__DATA FOR PROCESSING__:
· · · · ·
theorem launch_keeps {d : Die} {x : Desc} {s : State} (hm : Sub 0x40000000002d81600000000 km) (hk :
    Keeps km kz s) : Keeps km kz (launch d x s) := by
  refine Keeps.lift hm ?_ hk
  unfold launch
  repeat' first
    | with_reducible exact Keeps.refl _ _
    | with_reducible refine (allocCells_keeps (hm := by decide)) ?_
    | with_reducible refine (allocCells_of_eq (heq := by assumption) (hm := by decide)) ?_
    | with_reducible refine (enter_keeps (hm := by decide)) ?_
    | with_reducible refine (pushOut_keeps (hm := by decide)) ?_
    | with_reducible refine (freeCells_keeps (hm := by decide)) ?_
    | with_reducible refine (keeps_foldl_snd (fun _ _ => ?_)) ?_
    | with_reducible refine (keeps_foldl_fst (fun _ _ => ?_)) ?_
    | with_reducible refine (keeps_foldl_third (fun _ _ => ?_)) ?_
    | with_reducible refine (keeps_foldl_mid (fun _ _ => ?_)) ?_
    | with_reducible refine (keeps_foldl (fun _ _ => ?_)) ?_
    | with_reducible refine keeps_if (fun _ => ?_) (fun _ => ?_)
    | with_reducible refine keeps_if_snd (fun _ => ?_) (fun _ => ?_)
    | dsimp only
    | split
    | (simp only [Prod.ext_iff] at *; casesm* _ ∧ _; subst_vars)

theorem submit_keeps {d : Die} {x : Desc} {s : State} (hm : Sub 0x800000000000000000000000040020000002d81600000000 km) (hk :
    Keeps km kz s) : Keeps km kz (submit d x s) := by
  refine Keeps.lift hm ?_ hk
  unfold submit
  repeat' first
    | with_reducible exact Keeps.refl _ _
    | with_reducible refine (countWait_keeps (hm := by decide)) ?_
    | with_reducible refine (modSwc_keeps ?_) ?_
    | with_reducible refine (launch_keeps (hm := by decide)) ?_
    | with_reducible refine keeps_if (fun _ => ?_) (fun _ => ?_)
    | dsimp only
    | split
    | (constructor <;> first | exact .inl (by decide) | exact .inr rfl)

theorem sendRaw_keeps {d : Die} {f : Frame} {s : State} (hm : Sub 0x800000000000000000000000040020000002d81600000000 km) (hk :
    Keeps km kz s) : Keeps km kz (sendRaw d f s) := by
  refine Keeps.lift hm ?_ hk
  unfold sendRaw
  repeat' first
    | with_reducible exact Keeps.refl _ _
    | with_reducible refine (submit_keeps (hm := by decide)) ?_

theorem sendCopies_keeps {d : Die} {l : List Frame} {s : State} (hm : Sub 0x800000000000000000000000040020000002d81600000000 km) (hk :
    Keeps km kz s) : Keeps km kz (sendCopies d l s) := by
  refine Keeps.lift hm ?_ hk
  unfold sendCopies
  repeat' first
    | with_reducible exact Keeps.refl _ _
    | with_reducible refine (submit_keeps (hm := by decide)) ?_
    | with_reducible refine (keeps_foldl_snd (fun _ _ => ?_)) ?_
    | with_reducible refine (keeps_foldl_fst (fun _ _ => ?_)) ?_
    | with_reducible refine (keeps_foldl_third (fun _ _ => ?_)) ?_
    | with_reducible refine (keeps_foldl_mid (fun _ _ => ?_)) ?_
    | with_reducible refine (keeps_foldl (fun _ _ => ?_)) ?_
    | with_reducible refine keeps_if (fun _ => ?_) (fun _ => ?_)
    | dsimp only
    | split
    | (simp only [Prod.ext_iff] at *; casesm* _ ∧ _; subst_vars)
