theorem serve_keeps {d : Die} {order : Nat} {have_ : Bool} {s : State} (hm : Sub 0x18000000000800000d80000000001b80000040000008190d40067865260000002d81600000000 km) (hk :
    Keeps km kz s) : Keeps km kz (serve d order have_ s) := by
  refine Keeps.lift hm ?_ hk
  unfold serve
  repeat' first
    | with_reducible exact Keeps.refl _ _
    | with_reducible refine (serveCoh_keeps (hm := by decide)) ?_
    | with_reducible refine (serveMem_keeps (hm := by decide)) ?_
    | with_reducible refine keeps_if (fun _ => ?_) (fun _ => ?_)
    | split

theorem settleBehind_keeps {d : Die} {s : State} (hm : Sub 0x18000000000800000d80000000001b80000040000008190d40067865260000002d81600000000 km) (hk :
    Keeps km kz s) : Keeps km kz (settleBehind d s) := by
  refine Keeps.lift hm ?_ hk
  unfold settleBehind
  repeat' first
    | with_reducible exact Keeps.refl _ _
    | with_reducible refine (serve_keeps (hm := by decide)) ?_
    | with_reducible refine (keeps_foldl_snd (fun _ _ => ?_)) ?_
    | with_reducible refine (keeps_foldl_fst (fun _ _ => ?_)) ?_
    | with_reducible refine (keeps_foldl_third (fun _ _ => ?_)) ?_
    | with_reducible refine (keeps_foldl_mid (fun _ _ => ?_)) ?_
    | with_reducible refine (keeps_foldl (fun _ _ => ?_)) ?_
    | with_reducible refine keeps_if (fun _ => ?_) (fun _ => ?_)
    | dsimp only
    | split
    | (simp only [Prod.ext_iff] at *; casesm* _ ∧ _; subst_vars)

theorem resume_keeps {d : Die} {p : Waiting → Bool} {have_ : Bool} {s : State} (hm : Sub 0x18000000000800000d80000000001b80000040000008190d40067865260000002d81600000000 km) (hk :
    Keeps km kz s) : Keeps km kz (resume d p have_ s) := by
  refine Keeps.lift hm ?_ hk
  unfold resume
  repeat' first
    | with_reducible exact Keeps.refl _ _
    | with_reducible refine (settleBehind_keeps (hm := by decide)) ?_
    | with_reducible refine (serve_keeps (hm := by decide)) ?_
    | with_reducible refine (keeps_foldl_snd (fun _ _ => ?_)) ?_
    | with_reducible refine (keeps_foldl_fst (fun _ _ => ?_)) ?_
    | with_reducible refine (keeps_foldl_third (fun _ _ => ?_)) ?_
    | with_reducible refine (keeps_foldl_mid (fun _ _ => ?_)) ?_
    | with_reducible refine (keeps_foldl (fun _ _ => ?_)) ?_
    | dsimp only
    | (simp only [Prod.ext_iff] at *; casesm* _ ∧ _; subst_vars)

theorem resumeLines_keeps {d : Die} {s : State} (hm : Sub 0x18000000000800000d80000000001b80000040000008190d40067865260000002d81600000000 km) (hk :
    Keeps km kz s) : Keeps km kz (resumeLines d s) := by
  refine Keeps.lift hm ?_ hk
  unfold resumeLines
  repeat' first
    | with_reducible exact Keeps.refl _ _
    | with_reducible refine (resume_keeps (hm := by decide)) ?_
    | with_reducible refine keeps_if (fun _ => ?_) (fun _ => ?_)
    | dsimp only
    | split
· · · · ·
__WHAT TO PRODUCE__: Show the lines above that include "unfold".

__RESPONSE__:
  unfold launch
  unfold submit
  unfold sendRaw
  unfold sendCopies
  unfold serve
  unfold settleBehind
  unfold resume
  unfold resumeLines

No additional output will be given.